(Saved data entries)

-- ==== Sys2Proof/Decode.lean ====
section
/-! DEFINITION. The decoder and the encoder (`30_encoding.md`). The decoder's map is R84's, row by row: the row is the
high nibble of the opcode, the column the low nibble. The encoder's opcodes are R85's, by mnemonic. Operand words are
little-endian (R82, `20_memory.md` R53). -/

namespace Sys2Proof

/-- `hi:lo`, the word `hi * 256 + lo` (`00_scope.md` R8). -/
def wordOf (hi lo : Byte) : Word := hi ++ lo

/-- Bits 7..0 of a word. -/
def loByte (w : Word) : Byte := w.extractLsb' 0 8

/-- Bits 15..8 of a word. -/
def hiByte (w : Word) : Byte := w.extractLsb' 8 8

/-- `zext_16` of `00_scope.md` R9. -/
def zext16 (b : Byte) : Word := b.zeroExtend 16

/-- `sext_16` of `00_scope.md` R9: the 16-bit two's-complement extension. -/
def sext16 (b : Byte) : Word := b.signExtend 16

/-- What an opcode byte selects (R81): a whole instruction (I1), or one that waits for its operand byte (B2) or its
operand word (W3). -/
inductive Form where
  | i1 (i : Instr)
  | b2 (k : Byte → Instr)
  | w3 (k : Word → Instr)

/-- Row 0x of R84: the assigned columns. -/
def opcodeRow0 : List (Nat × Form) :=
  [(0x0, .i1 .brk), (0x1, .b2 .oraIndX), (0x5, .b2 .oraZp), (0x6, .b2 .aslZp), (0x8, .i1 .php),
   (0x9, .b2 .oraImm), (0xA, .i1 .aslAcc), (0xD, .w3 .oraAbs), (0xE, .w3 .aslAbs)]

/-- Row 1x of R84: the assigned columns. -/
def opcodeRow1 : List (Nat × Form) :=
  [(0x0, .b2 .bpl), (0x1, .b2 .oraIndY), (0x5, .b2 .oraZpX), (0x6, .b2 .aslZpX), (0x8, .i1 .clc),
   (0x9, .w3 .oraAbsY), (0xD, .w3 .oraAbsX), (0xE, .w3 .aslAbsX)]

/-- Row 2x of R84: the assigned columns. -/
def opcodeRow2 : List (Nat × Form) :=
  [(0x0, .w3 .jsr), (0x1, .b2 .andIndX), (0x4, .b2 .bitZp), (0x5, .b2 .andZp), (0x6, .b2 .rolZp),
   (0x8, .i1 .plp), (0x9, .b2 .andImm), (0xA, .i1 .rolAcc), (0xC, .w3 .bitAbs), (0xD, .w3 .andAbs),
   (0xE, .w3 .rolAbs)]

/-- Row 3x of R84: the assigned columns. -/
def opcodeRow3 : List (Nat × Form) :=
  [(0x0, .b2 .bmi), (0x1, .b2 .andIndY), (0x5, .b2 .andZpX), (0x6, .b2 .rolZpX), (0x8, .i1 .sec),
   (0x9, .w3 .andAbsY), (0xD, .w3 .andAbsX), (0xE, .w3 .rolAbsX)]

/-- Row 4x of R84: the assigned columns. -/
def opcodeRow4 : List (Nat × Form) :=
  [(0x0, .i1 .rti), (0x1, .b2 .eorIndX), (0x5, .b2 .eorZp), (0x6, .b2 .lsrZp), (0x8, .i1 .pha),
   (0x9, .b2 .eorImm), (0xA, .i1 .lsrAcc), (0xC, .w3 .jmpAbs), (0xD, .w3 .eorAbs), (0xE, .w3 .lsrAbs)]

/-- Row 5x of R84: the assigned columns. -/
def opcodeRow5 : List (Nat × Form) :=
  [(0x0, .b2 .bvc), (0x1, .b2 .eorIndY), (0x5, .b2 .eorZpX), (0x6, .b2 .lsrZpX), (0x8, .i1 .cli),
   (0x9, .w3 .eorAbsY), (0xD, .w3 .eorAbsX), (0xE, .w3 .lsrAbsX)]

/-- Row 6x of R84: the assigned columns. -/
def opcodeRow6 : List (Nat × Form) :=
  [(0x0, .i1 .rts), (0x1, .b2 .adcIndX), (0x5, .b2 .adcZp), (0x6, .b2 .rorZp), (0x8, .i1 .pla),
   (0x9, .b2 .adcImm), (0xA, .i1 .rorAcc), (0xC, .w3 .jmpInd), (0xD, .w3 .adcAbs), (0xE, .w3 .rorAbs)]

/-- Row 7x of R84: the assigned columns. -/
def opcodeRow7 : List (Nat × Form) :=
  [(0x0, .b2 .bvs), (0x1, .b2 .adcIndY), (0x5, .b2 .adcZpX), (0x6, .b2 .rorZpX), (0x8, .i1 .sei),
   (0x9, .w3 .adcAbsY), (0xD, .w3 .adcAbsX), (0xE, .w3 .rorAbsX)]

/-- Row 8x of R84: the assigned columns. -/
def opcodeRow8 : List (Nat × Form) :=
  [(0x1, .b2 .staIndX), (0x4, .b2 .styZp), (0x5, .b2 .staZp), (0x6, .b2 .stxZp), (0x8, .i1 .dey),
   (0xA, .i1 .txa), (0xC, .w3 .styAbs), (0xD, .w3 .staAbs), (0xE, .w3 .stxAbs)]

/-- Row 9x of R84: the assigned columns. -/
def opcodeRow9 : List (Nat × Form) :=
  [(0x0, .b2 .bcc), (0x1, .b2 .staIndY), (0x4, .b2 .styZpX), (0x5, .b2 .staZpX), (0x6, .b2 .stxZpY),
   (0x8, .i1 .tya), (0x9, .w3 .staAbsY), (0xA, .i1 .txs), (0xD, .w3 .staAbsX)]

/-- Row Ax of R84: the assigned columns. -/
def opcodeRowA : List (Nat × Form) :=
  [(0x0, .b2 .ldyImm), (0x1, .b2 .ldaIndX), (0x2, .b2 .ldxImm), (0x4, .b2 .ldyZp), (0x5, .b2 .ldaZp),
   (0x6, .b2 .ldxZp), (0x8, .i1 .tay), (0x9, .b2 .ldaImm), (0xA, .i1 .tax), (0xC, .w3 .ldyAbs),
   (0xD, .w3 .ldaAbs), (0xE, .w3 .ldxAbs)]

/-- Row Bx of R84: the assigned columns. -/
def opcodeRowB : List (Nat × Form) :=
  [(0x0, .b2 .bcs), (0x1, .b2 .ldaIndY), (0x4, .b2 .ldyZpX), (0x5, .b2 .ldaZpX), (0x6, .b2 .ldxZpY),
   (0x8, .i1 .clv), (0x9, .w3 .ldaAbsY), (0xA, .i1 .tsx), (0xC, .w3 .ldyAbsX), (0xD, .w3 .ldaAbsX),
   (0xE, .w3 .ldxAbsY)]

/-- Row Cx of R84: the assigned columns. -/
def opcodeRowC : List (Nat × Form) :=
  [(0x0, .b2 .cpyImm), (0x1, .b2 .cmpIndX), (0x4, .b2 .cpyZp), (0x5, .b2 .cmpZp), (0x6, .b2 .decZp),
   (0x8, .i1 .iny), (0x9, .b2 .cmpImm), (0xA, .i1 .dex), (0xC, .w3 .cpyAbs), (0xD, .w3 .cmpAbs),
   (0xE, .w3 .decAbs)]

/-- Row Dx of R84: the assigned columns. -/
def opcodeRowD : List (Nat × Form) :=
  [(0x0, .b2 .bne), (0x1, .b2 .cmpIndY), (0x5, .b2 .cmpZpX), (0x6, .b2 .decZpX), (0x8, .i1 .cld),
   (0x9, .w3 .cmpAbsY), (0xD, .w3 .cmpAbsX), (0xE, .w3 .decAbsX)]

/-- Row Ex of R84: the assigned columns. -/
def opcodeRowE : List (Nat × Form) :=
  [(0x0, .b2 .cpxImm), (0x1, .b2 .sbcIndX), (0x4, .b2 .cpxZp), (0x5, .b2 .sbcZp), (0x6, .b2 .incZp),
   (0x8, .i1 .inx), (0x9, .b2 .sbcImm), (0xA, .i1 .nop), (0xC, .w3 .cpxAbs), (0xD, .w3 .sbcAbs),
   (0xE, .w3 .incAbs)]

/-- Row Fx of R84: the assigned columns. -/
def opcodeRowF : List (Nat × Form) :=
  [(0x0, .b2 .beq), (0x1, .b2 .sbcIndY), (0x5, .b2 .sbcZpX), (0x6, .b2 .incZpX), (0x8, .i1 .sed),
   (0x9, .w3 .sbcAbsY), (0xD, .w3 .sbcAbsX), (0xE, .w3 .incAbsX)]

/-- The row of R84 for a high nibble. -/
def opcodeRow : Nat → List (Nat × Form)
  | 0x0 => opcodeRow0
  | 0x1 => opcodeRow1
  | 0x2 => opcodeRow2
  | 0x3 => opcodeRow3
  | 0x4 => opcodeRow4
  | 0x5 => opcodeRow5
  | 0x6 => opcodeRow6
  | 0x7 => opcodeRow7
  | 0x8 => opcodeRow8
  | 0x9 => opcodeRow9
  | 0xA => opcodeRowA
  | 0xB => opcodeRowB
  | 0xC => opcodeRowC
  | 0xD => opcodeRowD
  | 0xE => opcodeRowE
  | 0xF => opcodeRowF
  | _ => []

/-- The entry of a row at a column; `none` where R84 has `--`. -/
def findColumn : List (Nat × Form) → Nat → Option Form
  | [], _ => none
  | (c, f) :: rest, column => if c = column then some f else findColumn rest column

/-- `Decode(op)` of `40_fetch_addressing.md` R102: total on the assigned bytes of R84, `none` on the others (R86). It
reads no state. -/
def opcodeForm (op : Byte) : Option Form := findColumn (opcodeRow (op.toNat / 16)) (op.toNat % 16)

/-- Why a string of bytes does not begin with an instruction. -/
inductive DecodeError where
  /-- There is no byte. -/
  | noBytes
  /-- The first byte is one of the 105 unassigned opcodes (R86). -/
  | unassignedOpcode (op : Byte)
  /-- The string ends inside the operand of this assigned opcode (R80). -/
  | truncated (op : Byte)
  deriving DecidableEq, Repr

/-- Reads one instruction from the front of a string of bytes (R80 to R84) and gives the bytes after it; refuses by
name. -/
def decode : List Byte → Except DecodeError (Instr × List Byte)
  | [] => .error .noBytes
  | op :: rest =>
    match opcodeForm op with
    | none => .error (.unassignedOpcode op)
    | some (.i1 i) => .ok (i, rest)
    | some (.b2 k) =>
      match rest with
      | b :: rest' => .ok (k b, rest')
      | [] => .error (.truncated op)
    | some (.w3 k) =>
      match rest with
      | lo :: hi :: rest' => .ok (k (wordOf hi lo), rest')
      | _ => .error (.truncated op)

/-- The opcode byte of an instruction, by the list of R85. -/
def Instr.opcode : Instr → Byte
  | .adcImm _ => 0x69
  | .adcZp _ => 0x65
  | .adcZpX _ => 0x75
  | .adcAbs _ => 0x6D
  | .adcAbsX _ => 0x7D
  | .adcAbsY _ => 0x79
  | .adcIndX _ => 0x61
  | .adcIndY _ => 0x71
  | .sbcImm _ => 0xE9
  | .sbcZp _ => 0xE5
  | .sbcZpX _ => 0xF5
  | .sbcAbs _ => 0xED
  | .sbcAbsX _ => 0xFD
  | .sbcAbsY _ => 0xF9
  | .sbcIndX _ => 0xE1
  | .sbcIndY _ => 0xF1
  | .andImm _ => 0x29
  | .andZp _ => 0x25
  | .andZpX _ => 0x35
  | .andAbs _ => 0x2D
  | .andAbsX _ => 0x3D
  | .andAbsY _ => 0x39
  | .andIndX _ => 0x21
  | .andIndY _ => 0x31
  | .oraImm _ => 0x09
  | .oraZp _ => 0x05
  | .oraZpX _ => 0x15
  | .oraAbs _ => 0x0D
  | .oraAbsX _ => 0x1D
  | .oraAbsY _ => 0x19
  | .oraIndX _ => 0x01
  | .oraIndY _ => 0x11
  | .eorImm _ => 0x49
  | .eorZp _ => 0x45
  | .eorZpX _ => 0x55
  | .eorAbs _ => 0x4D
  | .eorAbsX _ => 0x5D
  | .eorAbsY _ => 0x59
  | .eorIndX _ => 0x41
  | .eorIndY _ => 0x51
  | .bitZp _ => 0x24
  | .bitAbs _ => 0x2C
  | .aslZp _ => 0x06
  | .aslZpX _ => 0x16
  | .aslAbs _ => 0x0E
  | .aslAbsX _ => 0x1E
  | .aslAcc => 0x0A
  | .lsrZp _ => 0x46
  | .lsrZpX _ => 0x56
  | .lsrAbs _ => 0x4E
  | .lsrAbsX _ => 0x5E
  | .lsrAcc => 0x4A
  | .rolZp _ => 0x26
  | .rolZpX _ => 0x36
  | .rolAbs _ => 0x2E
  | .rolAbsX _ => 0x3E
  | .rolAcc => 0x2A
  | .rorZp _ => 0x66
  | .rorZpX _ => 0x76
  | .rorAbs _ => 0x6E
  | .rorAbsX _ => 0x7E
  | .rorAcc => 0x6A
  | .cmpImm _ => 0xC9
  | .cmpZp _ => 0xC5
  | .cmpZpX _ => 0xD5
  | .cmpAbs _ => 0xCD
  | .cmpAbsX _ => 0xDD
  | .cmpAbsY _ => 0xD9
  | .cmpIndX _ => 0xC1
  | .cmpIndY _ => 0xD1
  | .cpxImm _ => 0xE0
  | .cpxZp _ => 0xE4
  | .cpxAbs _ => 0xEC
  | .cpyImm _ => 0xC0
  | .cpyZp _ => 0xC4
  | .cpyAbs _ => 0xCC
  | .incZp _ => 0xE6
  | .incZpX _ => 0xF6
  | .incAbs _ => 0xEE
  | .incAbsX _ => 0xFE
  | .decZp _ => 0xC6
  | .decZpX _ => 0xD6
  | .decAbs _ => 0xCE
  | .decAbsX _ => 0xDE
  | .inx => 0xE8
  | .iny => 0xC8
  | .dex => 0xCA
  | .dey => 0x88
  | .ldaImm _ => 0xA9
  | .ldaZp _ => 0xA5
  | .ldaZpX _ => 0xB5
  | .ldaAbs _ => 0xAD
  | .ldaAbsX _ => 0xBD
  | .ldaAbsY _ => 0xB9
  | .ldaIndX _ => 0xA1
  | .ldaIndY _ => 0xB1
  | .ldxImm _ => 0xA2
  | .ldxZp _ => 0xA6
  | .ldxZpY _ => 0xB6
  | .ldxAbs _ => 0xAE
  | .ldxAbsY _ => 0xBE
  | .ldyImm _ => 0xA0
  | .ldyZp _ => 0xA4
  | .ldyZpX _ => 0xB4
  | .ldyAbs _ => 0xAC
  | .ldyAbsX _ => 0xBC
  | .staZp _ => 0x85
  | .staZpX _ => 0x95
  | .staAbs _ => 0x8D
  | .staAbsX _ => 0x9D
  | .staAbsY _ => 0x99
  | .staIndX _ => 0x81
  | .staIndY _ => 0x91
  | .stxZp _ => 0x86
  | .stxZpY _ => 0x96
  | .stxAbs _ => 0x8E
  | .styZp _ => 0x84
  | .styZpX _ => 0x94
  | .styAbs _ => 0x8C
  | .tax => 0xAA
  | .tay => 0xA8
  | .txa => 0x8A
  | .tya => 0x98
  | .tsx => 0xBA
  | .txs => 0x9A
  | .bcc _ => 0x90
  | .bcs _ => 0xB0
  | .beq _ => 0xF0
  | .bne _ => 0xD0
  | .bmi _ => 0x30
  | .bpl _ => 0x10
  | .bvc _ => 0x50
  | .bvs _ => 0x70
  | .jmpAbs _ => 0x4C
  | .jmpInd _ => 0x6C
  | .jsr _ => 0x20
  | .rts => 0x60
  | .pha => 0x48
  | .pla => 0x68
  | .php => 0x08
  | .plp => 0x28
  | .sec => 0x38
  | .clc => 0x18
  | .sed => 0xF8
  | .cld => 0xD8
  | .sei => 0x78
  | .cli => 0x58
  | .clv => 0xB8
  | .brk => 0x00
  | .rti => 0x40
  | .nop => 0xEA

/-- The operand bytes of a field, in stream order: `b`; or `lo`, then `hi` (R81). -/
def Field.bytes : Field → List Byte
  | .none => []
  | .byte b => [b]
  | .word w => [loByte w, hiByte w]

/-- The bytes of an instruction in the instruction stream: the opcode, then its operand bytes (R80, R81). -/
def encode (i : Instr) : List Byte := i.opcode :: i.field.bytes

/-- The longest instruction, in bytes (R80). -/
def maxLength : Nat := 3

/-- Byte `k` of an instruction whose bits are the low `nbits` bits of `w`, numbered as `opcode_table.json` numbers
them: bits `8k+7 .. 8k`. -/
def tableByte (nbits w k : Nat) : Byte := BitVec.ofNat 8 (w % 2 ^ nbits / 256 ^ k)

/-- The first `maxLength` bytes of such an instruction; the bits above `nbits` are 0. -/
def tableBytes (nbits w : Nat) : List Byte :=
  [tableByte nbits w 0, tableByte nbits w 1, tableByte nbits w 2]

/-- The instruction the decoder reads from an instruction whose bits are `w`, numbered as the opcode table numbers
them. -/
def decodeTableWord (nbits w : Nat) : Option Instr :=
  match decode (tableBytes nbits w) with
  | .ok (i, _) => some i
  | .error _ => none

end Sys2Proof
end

YOUR OBJECTIVE: Your task is to quote the lines above, beginning with the first and ending with the one that holds "two's-complement extension. -/".

TASK RESULT:
-- ==== Sys2Proof/Decode.lean ====
section
/-! DEFINITION. The decoder and the encoder (`30_encoding.md`). The decoder's map is R84's, row by row: the row is the
high nibble of the opcode, the column the low nibble. The encoder's opcodes are R85's, by mnemonic. Operand words are
little-endian (R82, `20_memory.md` R53). -/

namespace Sys2Proof

/-- `hi:lo`, the word `hi * 256 + lo` (`00_scope.md` R8). -/
def wordOf (hi lo : Byte) : Word := hi ++ lo

/-- Bits 7..0 of a word. -/
def loByte (w : Word) : Byte := w.extractLsb' 0 8

/-- Bits 15..8 of a word. -/
def hiByte (w : Word) : Byte := w.extractLsb' 8 8

/-- `zext_16` of `00_scope.md` R9. -/
def zext16 (b : Byte) : Word := b.zeroExtend 16

/-- `sext_16` of `00_scope.md` R9: the 16-bit two's-complement extension. -/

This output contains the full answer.